Exercise prompt |
Repeat nothing but the lines below running from the one containing "some (qPeerNode q))" to the one containing "st ∧ st ≠ .ok)". Keep both end lines.

Given data |
theorem holds_somewhere_RequestsAreServedInOrder :
    (∃ (m : MsgRef) (s : State), (∀ op q r, ¬ AtLow (clockTo s m.now) m op q r))
    ∧ (∃ (m : MsgRef) (q : QueueSt) (r : RecvMsg) (s : State), AtLow (clockTo s m.now) m 2 q r ∧ regionAt (clockTo s m.now) r.key = none)
    ∧ (∃ (m : MsgRef) (q : QueueSt) (r : RecvMsg) (g : RegionSt) (s : State), AtLow (clockTo s m.now) m 2 q r ∧ regionAt (clockTo s m.now) r.key = some g ∧ gKind g = 1)
    ∧ (∃ (m : MsgRef) (q : QueueSt) (r : RecvMsg) (g : RegionSt) (s : State), AtLow (clockTo s m.now) m 2 q r ∧ regionAt (clockTo s m.now) r.key = some g ∧ gKind g = 0 ∧ m.hostOk = true)
    ∧ (∃ (m : MsgRef) (q : QueueSt) (r : RecvMsg) (g : RegionSt) (s : State), AtLow (clockTo s m.now) m 5 q r ∧ regionAt (clockTo s m.now) r.key = some g ∧ r.atop = 1)
    ∧ (∃ (m : MsgRef) (q : QueueSt) (r : RecvMsg) (g : RegionSt) (s : State), AtLow (clockTo s m.now) m 5 q r ∧ regionAt (clockTo s m.now) r.key = some g ∧ r.atop = 2)
    ∧ (∃ (m : MsgRef) (q : QueueSt) (r : RecvMsg) (s : State), AtLow (clockTo s m.now) m 7 q r)
    ∧ (∃ (m : MsgRef) (q : QueueSt) (r : RecvMsg) (s : State), AtLow (clockTo s m.now) m 9 q r ∧ r.attn = false ∧ q.tags.has (fld r.ext 31 0) = false ∧ 64 ≤ q.tags.size)
    ∧ (∃ (m : MsgRef) (q : QueueSt) (r : RecvMsg) (s : State), AtLow (clockTo s m.now) m 9 q r ∧ r.attn = false ∧ q.tags.size < 64 ∧ q.parked = [])
    ∧ (∃ (m : MsgRef) (q : QueueSt) (r : RecvMsg) (w : WorkRequest) (s : State), AtLow (clockTo s m.now) m 4 q r ∧ r.rq = some w)
    ∧ (∃ (m : MsgRef) (q : QueueSt) (r : RecvMsg) (k : Nat) (h : HeatSt) (s : State), AtLow (clockTo s m.now) m 4 q r ∧ r.rq = none ∧ q.internal = some 0 ∧ r.attn = true ∧ k = fld r.ext 23 12 ∧ getH (clockTo s m.now) k = some h ∧ h.master = some (qPeerNode q))
    ∧ (∃ (m : MsgRef) (q : QueueSt) (r : RecvMsg) (w : SendMsg) (g : RegionSt) (off : Nat) (s : State), AnswerIn (clockTo s m.now) m 3 q r w ∧ localBuffer (clockTo s m.now) (qPd q) w.wr w.total = some (g, off) ∧ (gKind g = 0 → m.hostOk = true))
    ∧ (∃ (m : MsgRef) (q : QueueSt) (r : RecvMsg) (w : SendMsg) (g : RegionSt) (off : Nat) (s : State), AnswerIn (clockTo s m.now) m 6 q r w ∧ localBuffer (clockTo s m.now) (qPd q) w.wr 8 = some (g, off))
    ∧ (∃ (m : MsgRef) (q : QueueSt) (r : RecvMsg) (w : SendMsg) (st : Status) (s : State), AnswerIn (clockTo s m.now) m 8 q r w ∧ w.purpose = .host ∧ r.addr < 65536 ∧ Status.ofCode r.addr = some st ∧ st ≠ .ok)
    ∧ (∃ (m : MsgRef) (s : State), (∀ op q r w, ¬ AnswerIn (clockTo s m.now) m op q r w)) :=
  ⟨⟨{}, up, fun op q r h => Option.some_ne_none q (h.queue.symm.trans rfl)⟩,
   ⟨{ queue := 70 }, { queueA with recv := Map.empty.set 0 (msgR 2 0) }, msgR 2 0, { receiving (msgR 2 0) with net := { (receiving (msgR 2 0)).net with regions := .empty } }, ⟨⟨by decide +kernel, by decide +kernel, by decide +kernel, by decide +kernel, by decide +kernel, by decide +kernel, by decide +kernel⟩, by decide +kernel⟩⟩,
   ⟨{ queue := 70 }, { queueA with recv := Map.empty.set 0 (msgR 2 0) }, msgR 2 0, regA, receiving (msgR 2 0) (queueA) (regA), ⟨⟨by decide +kernel, by decide +kernel, by decide +kernel, by decide +kernel, by decide +kernel, by decide +kernel, by decide +kernel⟩, by decide +kernel, by decide +kernel⟩⟩,
   ⟨{ queue := 70 }, { queueA with recv := Map.empty.set 0 (msgR 2 0) }, msgR 2 0, regA 0, receiving (msgR 2 0) (queueA) (regA 0), ⟨⟨by decide +kernel, by decide +kernel, by decide +kernel, by decide +kernel, by decide +kernel, by decide +kernel, by decide +kernel⟩, by decide +kernel, by decide +kernel, by decide +kernel⟩⟩,
   ⟨{ queue := 70 }, { queueA with recv := Map.empty.set 0 ({ op := 5, complete := true, atop := 1 }) }, { op := 5, complete := true, atop := 1 }, regA, receiving ({ op := 5, complete := true, atop := 1 }) (queueA) (regA), ⟨⟨by decide +kernel, by decide +kernel, by decide +kernel, by decide +kernel, by decide +kernel, by decide +kernel, by decide +kernel⟩, by decide +kernel, by decide +kernel⟩⟩,
   ⟨{ queue := 70 }, { queueA with recv := Map.empty.set 0 ({ op := 5, complete := true, atop := 2 }) }, { op := 5, complete := true, atop := 2 }, regA, receiving ({ op := 5, complete := true, atop := 2 }) (queueA) (regA), ⟨⟨by decide +kernel, by decide +kernel, by decide +kernel, by decide +kernel, by decide +kernel, by decide +kernel, by decide +kernel⟩, by decide +kernel, by decide +kernel⟩⟩,
   ⟨{ queue := 70 }, { queueA with recv := Map.empty.set 0 (msgR 7 0) }, msgR 7 0, receiving (msgR 7 0) (queueA) (regA), ⟨by decide +kernel, by decide +kernel, by decide +kernel, by decide +kernel, by decide +kernel, by decide +kernel, by decide +kernel⟩⟩,
   ⟨{ queue := 70 }, { { queueA with tags := ⟨(List.range 64).map fun k => (k + 1, 0)⟩ } with recv := Map.empty.set 0 (msgR 9 0) }, msgR 9 0, receiving (msgR 9 0) ({ queueA with tags := ⟨(List.range 64).map fun k => (k + 1, 0)⟩ }) (regA), ⟨⟨by decide +kernel, by decide +kernel, by decide +kernel, by decide +kernel, by decide +kernel, by decide +kernel, by decide +kernel⟩, by decide +kernel, by decide +kernel, by decide +kernel⟩⟩,
   ⟨{ queue := 70 }, { queueA with recv := Map.empty.set 0 (msgR 9 0) }, msgR 9 0, receiving (msgR 9 0) (queueA) (regA), ⟨⟨by decide +kernel, by decide +kernel, by decide +kernel, by decide +kernel, by decide +kernel, by decide +kernel, by decide +kernel⟩, by decide +kernel, by decide +kernel, by decide +kernel⟩⟩,
   ⟨{ queue := 70 }, { queueA with recv := Map.empty.set 0 ({ op := 4, complete := true, rq := some {} }) }, { op := 4, complete := true, rq := some {} }, {}, receiving ({ op := 4, complete := true, rq := some {} }) (queueA) (regA), ⟨⟨by decide +kernel, by decide +kernel, by decide +kernel, by decide +kernel, by decide +kernel, by decide +kernel, by decide +kernel⟩, by decide +kernel⟩⟩,
   ⟨{ queue := 70 }, { { queueA with internal := some 0 } with recv := Map.empty.set 0 ({ op := 4, complete := true, attn := true, ext := pack [(12, 12, 3)] }) }, { op := 4, complete := true, attn := true, ext := pack [(12, 12, 3)] }, 3, heatM, { receiving ({ op := 4, complete := true, attn := true, ext := pack [(12, 12, 3)] }) { queueA with internal := some 0 } with heats := Map.empty.set 3 heatM }, ⟨⟨by decide +kernel, by decide +kernel, by decide +kernel, by decide +kernel, by decide +kernel, by decide +kernel, by decide +kernel⟩, by decide +kernel, by decide +kernel, by decide +kernel, by decide +kernel, by decide +kernel, by decide +kernel⟩⟩,
   ⟨{ queue := 70 }, answeredQ (msgR 3 0) ({}), msgR 3 0, {}, regA, 0, answering (msgR 3 0) ({}), ⟨⟨by decide +kernel, by decide +kernel, by decide +kernel, by decide +kernel, by decide +kernel, by decide +kernel⟩, by decide +kernel, by decide +kernel⟩⟩,
   ⟨{ queue := 70 }, answeredQ (msgR 6 0) ({}), msgR 6 0, {}, regA, 0, answering (msgR 6 0) ({}), ⟨⟨by decide +kernel, by decide +kernel, by decide +kernel, by decide +kernel, by decide +kernel, by decide +kernel⟩, by decide +kernel⟩⟩,
   ⟨{ queue := 70 }, answeredQ ({ op := 8, complete := true, addr := Status.denied.code }) ({}), { op := 8, complete := true, addr := Status.denied.code }, {}, .denied, answering ({ op := 8, complete := true, addr := Status.denied.code }) ({}), ⟨⟨by decide +kernel, by decide +kernel, by decide +kernel, by decide +kernel, by decide +kernel, by decide +kernel⟩, by decide +kernel, by decide +kernel, by decide +kernel, by decide +kernel⟩⟩,
   ⟨{}, up, fun op q r w h => Option.some_ne_none q (h.queue.symm.trans rfl)⟩⟩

Exercise solution |
    ∧ (∃ (m : MsgRef) (q : QueueSt) (r : RecvMsg) (k : Nat) (h : HeatSt) (s : State), AtLow (clockTo s m.now) m 4 q r ∧ r.rq = none ∧ q.internal = some 0 ∧ r.attn = true ∧ k = fld r.ext 23 12 ∧ getH (clockTo s m.now) k = some h ∧ h.master = some (qPeerNode q))
    ∧ (∃ (m : MsgRef) (q : QueueSt) (r : RecvMsg) (w : SendMsg) (g : RegionSt) (off : Nat) (s : State), AnswerIn (clockTo s m.now) m 3 q r w ∧ localBuffer (clockTo s m.now) (qPd q) w.wr w.total = some (g, off) ∧ (gKind g = 0 → m.hostOk = true))
    ∧ (∃ (m : MsgRef) (q : QueueSt) (r : RecvMsg) (w : SendMsg) (g : RegionSt) (off : Nat) (s : State), AnswerIn (clockTo s m.now) m 6 q r w ∧ localBuffer (clockTo s m.now) (qPd q) w.wr 8 = some (g, off))
    ∧ (∃ (m : MsgRef) (q : QueueSt) (r : RecvMsg) (w : SendMsg) (st : Status) (s : State), AnswerIn (clockTo s m.now) m 8 q r w ∧ w.purpose = .host ∧ r.addr < 65536 ∧ Status.ofCode r.addr = some st ∧ st ≠ .ok)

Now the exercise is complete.